Compared to this, GDPR is walk in the park mostly identical to current privacy
laws in the more aggressively private countries in EU.

------
theptip
I keep seeing this sort of claim:

> The law, combined with parasitic no-win-no-fee legal firms, puts website
> owners at risk of vindictive reporting. Young websites and non-profits
> cannot afford legal teams. Therefore the risk posed by GDPR is unacceptably
> high.

Perhaps there is a legal difference in the UK/EU that I'm missing, but surely
you could be operating this business under a limited liability entity, in
which case the worst-case situation is you get a GDPR lawsuit, and fold your
entity at no personal cost.

In the best case, you don't get a GDPR lawsuit because i) it's actually not as
bad as the FUD is making out, or ii) you get lucky.

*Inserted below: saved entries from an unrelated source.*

-- ==== Sys2Proof/Machine/DictWrite.lean ====
section
/-!
DEFINITION. Machine/DictWrite.lean: what a write of each entry does (R394 to R397, R401, R464 and the rules of the entries with an effect
of their own): checked at its turn; a persistent value is handed to the journal.
-/
namespace Sys2Proof.Machine

/-- What a write leads to: a status at once, or a persistent value that has to commit first. -/
structure Wr where
  s  : State
  st : Status := 0
  j  : Option JWrite := none

/-- Does a value fit its type and range (R394)? -/
def Entry.fits (e : Entry) (v : List Byte) : Bool :=
  v.length == e.bytes && decide (e.lo ≤ leNat v) && (match e.hi with | some h => decide (leNat v ≤ h) | none => true) &&
  !(e.kind == .bool && decide (1 < leNat v))

/-- Entries whose new value waits for the next reset: DEVICE_ID, DOMAIN_ID, MGMT_MAC, ARRAY_REPAIR, FENCE_MAP. -/
def atReset : List Nat := [dkey 0x5000 0x01, dkey 0x5000 0x02, dkey 0x1100 0x01, dkey 0x4030 0x01, dkey 0x7001 0x01]

/-- A value without its reserved bits, which a write ignores (R5): DBG_TARGET, DBG_SELECT, PORT_CTRL, byte 3 of GW_PEER. -/
def cleaned (key v : Nat) : Nat :=
  if key = dkey 0x4020 0x01 then bits v 61 3 * 2 ^ 61 + bits v 36 13 * 2 ^ 36 + bits v 16 10 * 2 ^ 16 + bits v 0 6
  else if key = dkey 0x4021 0x01 then bits v 30 2 * 2 ^ 30 + bits v 0 14
  else if keyIndex key = 0x5002 then bits v 8 7 * 2 ^ 8 + bits v 0 3
  else if keyIndex key = 0x5050 then v / 2 ^ 32 * 2 ^ 32 + v % 2 ^ 24
  else v

/-- A persistent value goes to the journal (R396, R401). -/
def State.toJournal (s : State) (r : DReq) (v : Nat) : Wr :=
  { s := s, j := some { key := r.key, val := cleaned r.key v, old := s.dv r.key, req := some r, began := s.now,
                        eff := if atReset.contains r.key then 3 else 0 } }

/-- Zero written to a counter clears it and takes it off OVERFLOW_LIST (R464). -/
def State.clearCounter (s : State) (key : Nat) : State :=
  { s.setDv key 0 with ovfl := s.ovfl.filter (fun x => x != 2 ^ 31 + key) }

/-! Table packages (R403 to R405). -/

/-- Bytes of a package slot; flash reads 0xFF where it is erased. -/
def slotBytes (m : Map Byte) (o n : Nat) : List Byte := (List.range n).map (fun i => mapGet (0xFF : Byte) m (o + i))
def slotNum (m : Map Byte) (o n : Nat) : Nat := leNat (slotBytes m o n)
def slotSize : Nat := 16252928
def Mgmt.slot (m : Mgmt) (b : Bool) : Map Byte := if b then m.slotB else m.slotA
def Mgmt.setSlot (m : Mgmt) (b : Bool) (x : Map Byte) : Mgmt := if b then { m with slotB := x } else { m with slotA := x }
/-- The slot that is not in use (R404): B unless B is. -/
def State.idleSlot (s : State) : Bool := s.dv (dkey 0xA010 0x04) != 1

def pkgVersion (m : Map Byte) : Nat := slotNum m 3 4
def pkgBodyLen (m : Map Byte) : Nat := slotNum m 7 4
/-- Sections that the directory lists: kind, offset in the body, bytes; kind 0 marks an unused place (log 75). -/
def pkgSections (m : Map Byte) : List (Nat × Nat × Nat) :=
  ((List.range 16).map (fun i => (slotNum m (59 + 8 * i) 2, slotNum m (61 + 8 * i) 4, 256 * slotNum m (65 + 8 * i) 2))).filter (fun x => x.1 != 0)
/-- Bytes of the first section of a kind. -/
def pkgSection (m : Map Byte) (kind : Nat) : Option (List Byte) :=
  ((pkgSections m).find? (fun x => x.1 == kind)).map (fun x => slotBytes m (256 + x.2.1) x.2.2)
/-- Do the header, the hash and the sections of a package hold (R403, R404)? -/
def pkgHolds (m : Map Byte) : Bool :=
  slotNum m 0 2 == 1 && slotNum m 2 1 == 0xB1 && decide (pkgBodyLen m ≤ slotSize - 256) &&
  decide ((Config.sha384 (slotBytes m 256 (pkgBodyLen m))).toNat = slotNum m 11 48) &&
  (pkgSections m).all (fun x => decide (x.1 ≤ 5) && decide (x.2.1 + x.2.2 ≤ pkgBodyLen m)) &&
  Config.sectionsOk (slotBytes m 0 (256 + pkgBodyLen m))
/-- A package that may be used: it holds and is no older than PKG_FLOOR (R404, R405). -/
def State.pkgOk (s : State) (m : Map Byte) : Bool := pkgHolds m && decide (s.dv (dkey 0xA010 0x05) ≤ pkgVersion m)

/-- PKG_OFFSET (R404). -/
def State.pkgOffset (s : State) (v : Nat) : Wr :=
  if v % 1024 ≠ 0 ∨ slotSize ≤ v then { s := s, st := Code.entryRange }
  else
    let s := s.setDv (dkey 0xA010 0x01) v
    { s := if v = 0 then s.updMgmt (fun m => m.setSlot s.idleSlot []) else s }
/-- PKG_DATA: 1,024 B at the offset, which advances; past the slot's end nothing is programmed. -/
def State.pkgData (s : State) (v : List Byte) : Wr :=
  let o := s.dv (dkey 0xA010 0x01)
  if slotSize ≤ o then { s := s, st := Code.entryRange }
  else
    let put := fun (m : Map Byte) => (List.zip (List.range 1024) v).foldl (fun (t : Map Byte) e => mapSet (0xFF : Byte) t (o + e.1) e.2) m
    { s := (s.updMgmt (fun m => m.setSlot s.idleSlot (put (m.slot s.idleSlot)))).setDv (dkey 0xA010 0x01) (o + 1024) }

/-- PKG_ACTIVATE: an OP 6 or OP 7 token, then the package's checks (R404, R405). -/
def State.pkgActivate (s : State) (r : DReq) (t : Token) : Wr :=
  let b := s.idleSlot
  let m := s.mgmt.slot b
  if (tokFields t).op = 7 then
    let grade := pkgSection m 5
    match s.checkToken t 7 none none (some (grade.getD [])), grade with
    | (u, st), some g =>
      if st ≠ 0 then { s := u, st := st }
      else if !(u.pkgOk m) then { s := u, st := Code.packageRejected }
      else { s := u, j := some { key := 0, val := 0, req := some r, began := s.now, signed := some g } }
    | (u, st), none => { s := u, st := if st ≠ 0 then st else Code.packageRejected }
  else
    let (u, st) := s.checkToken t 6 none none (some (slotBytes m 0 256))
    if st ≠ 0 then { s := u, st := st }
    else if !(u.pkgOk m) then { s := u, st := Code.packageRejected }
    else { s := u, j := some { key := dkey 0xA010 0x04, val := b.toNat, old := s.dv (dkey 0xA010 0x04), req := some r, began := s.now, eff := 3 } }

/-! Tokens. -/

/-- An entry whose value is a token (R395). -/
def State.tokenWrite (s : State) (r : DReq) (t : Token) : Wr :=
  if r.key = dkey 0x4020 0x04 then
    let (u, st) := s.dbgToken r.cls t
    { s := u, st := st }
  else if r.key = dkey 0x3010 0x04 then
    let (u, st) := s.checkToken t 3 none none none
    { s := if st ≠ 0 then u else u.updMgmt (fun m => { m with clearMap := true }), st := st }
  else if r.key = dkey 0x7020 0x05 then
    if s.rep.erasing ≠ 0 then { s := s, st := Code.entryAccess }
    else
      let (u, st) := s.checkToken t 2 none none none
      { s := if st ≠ 0 then u else u.yewClearNow (clsBit r.cls) (clsSession r.cls), st := st }
  else s.pkgActivate r t

/-- Any other entry that lists V: OP 4 over the value, OP 5 for AUTH_KEY, which class M installs once without a token (R380). -/
def State.signedWrite (s : State) (r : DReq) (v : List Byte) : Wr :=
  let auth := decide (r.key = dkey 0x6001 0x01)
  match r.tok with
  | none => if auth && clsBit r.cls == 0 && s.dv r.key == 0 then s.toJournal r (leNat v) else { s := s, st := Code.entryAccess }
  | some t =>
    let (u, st) := if auth then s.checkToken t 5 none none (some v)
                   else s.checkToken t 4 (some (keyIndex r.key)) (some (keySub r.key)) (some v)
    if st ≠ 0 then { s := u, st := st } else u.toJournal r (leNat v)

/-! Consistency checks of persistent values. -/

/-- PORT_CTRL (R282, R300). -/
def State.portBad (s : State) (p v : Nat) : Bool :=
  let mode := bits v 0 2
  let ip := fun (g : Nat) => s.dv (dkey (0x5040 + g) 0x01)
  let hop := s.dv (dkey (0x5040 + (p - 14)) 0x03)
  mode == 3 || (mode == 2 && decide (p < 14)) || (bitAt v 14 && bits v 8 6 == s.dv (dkey 0x5000 0x01)) ||
  (mode == 2 && decide (14 ≤ p) && (ip (p - 14) == 0 || bits (ip (p - 14)) 0 8 == 0xFF || hop == 0 || bitAt hop 0 ||
    [0, 1, 2, 3].any (fun g => g != p - 14 && ip g == ip (p - 14))))

/-- GW_PEER_n (R310): a valid address is zero or multicast, or another entry with a valid address holds the domain. -/
def State.peerBad (s : State) (n v : Nat) : Bool :=
  let addr := fun (k : Nat) => bits v (32 + 128 * k) 128
  [0, 1, 2, 3].any (fun k => bitAt v (16 + k) && (addr k == 0 || bits (addr k) 0 8 == 0xFF)) ||
  (List.range 64).any (fun m => let w := s.dv (dkey 0x5050 (m + 1))
    m + 1 != n && bits w 16 4 != 0 && bits w 0 16 == bits v 0 16)

/-- The reason to refuse a persistent value that fits its range, 0 for none. -/
def State.rwsBad (s : State) (key v : Nat) : Status :=
  let cap := s.dv (dkey 0x2000 0x01)
  let guard := s.dv (dkey 0x2000 0x03)
  let on := s.dv (dkey 0x2000 0x02) == 1
  if (key = dkey 0x2000 0x01 ∧ on ∧ s.capRefused v guard) ∨ (key = dkey 0x2000 0x02 ∧ v = 1 ∧ s.capRefused cap guard) ∨
     (key = dkey 0x2000 0x03 ∧ on ∧ s.capRefused cap v) then Code.powerCap
  else if keyIndex key = 0x5002 ∧ s.portBad (keySub key - 1) v then Code.portConfig
  else if (keyIndex key = 0x5050 ∧ s.peerBad (keySub key) v) ∨ (key = dkey 0x5060 0x01 ∧ v = 50120) then Code.entryRange
  else 0

/-! Entries that act. -/

/-- Sub-indices an index has, from 1 upward. -/
def subsOf (i : Nat) : Nat :=
  let i' := if i = 0x8100 then 0x9000 else i
  ((dictRows.filter (fun e => decide (e.index ≤ i' ∧ i' < e.index + e.span))).filter (fun e => (entryAt (i * 256 + e.sub)).isSome)).foldl
    (fun m e => max m (e.sub + e.subs - 1)) 0
/-- SNAP_INDEX (R463): every counter of an index of at most 8 B, other entries as zero. -/
def State.snapshotOf (s : State) (i : Nat) : List Nat :=
  (List.range (subsOf i)).map (fun k => match entryAt (dkey i (k + 1)) with
    | some e => if e.counter = 0 ∨ 8 < e.bytes then 0 else s.dv (dkey i (k + 1))
    | none => 0)
/-- The state with a snapshot of an index. -/
def State.snapped (s : State) (i : Nat) : State := { s with snap := some (i, s.snapshotOf i) }
def State.snapWrite (s : State) (c : Cls) (i : Nat) : Wr :=
  match c with
  | .t ctx => if i = 0x9000 + ctx then { s := s.snapped i } else { s := s, st := Code.entryAccess }
  | _ => { s := s.snapped i }

/-- REPLAN_NOW (R434): the Heartwood readings it takes are the command's, free values where a request carries none (log 6). -/
def State.replanWrite (s : State) (heart : List Nat) : State :=
  if heart = [] then
    let t := { s with fresh := s.fresh + 8 }
    t.replan ((List.range 8).map (fun d => (d, Config.freeNat (s.fresh + d))))
  else s.replan (readingsOf heart)

def ofPair (r : State × Status) : Wr := { s := r.1, st := r.2 }

/-- DBG_ACTION: 1 halt, 2 resume, 3 step. -/
def State.actionWrite (s : State) (c : Cls) (n : Nat) : State × Status :=
  let s := s.setDv (dkey 0x4020 0x02) n
  if n = 1 then s.dbgHalt c else if n = 2 then s.dbgResume c else s.dbgStep c

/-- A context's record (0x9000 + ID, 0x8100). -/
def State.ctxWrite (s : State) (key : Nat) (v : List Byte) : Wr :=
  let c := keyCtx key
  let n := leNat v
  match keySub key with
  | 0x20 => { s := s.seedWrite c n }
  | 0x60 => ofPair (s.secretWrite c v)
  | 0x61 => ofPair (s.privateWrite c n)
  | 0x70 => ofPair (s.bindWrite c 0 n)
  | 0x71 => ofPair (s.bindWrite c 1 n)
  | 0x72 => ofPair (s.bindWrite c 2 n)
  | 0x73 => ofPair (s.bindWrite c 3 n)
  | _ => { s := s.setDv key n }

/-- A value that fits, of an entry of access RW, CMD or WO that wants no token. -/
def State.actWrite (s : State) (r : DReq) (v : List Byte) : Wr :=
  let n := leNat v
  let told := s.setDv r.key (cleaned r.key n)
  if isCtxIndex (keyIndex r.key) || keyIndex r.key == 0x8100 then s.ctxWrite r.key v
  else if r.key = dkey 0x4020 0x01 then { s := told.dbgNewTarget }
  else if r.key = dkey 0x4020 0x02 then ofPair (s.actionWrite r.cls n)
  else if r.key = dkey 0x4021 0x02 then ofPair (s.dbgWrite r.cls v)
  else if keyIndex r.key = 0x4022 then ofPair (s.bpWrite r.cls (keySub r.key) n)
  else if r.key = dkey 0x5010 0x05 then
    { s := ((List.range 18).filter (fun p => bitAt n p)).foldl (fun (t : State) p => t.beginRekey p) told }
  else if r.key = dkey 0xA000 0x04 then { s := if n = 1 then told.beginCompact else told }
  else if r.key = dkey 0x2060 0x05 then { s := if n = 1 then told.replanWrite r.heart else told }
  else if r.key = dkey 0x7010 0x03 then
    let w := s.snapWrite r.cls n
    { w with s := if w.st = 0 then w.s.setDv r.key n else w.s }
  else if r.key = dkey 0xA010 0x01 then s.pkgOffset n
  else if r.key = dkey 0xA010 0x02 then s.pkgData v
  else { s := told }

/-- A write handled at its turn (R395, R396): the entry, its type and range, its classes, the token, the effect. Of two reasons the
first of Table 13.12 is given (R345). -/
def State.writeEntry (s : State) (r : DReq) (v : List Byte) : Wr :=
  match (if keySub r.key = 0 then none else entryAt r.key) with
  | none => { s := s, st := Code.entryAccess }
  | some e =>
    if e.acc = .ro ∧ e.counter = 0 then { s := s, st := Code.entryAccess }
    else if (if e.acc = .ro then v.length ≠ e.bytes ∨ leNat v ≠ 0 else e.fits v = false) then { s := s, st := Code.entryRange }
    else if !(mayWrite r.cls r.key) then { s := s, st := Code.entryAccess }
    else if e.acc = .ro then { s := s.clearCounter r.key }
    else if bitAt e.classes 3 then
      if e.acc = .wo then s.tokenWrite r (BitVec.ofNat 1024 (leNat v)) else s.signedWrite r v
    else if e.acc = .rws then
      let bad := s.rwsBad r.key (leNat v)
      if bad ≠ 0 then { s := s, st := bad } else s.toJournal r (leNat v)
    else s.actWrite r v

end Sys2Proof.Machine
end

Either way, you didn't
need to shut down your website.

If you can't/won't spend the money to set up a limited liability vehicle,
that's a different matter entirely than you "cannot afford [a] legal team".
The former is O($100), the latter is O($10k) or higher. So yes, a new barrier
for hobbyists, but not in a different order of magnitude than server costs.

------
cft
Many independent developers / geeks are afraid of any regulation, regardless
of its merits or whether they are potentially compliant or not. They only want
to write code, not to investigate/fear compliance. GDPR is a hammer that hit
very small start-up landscape pretty hard.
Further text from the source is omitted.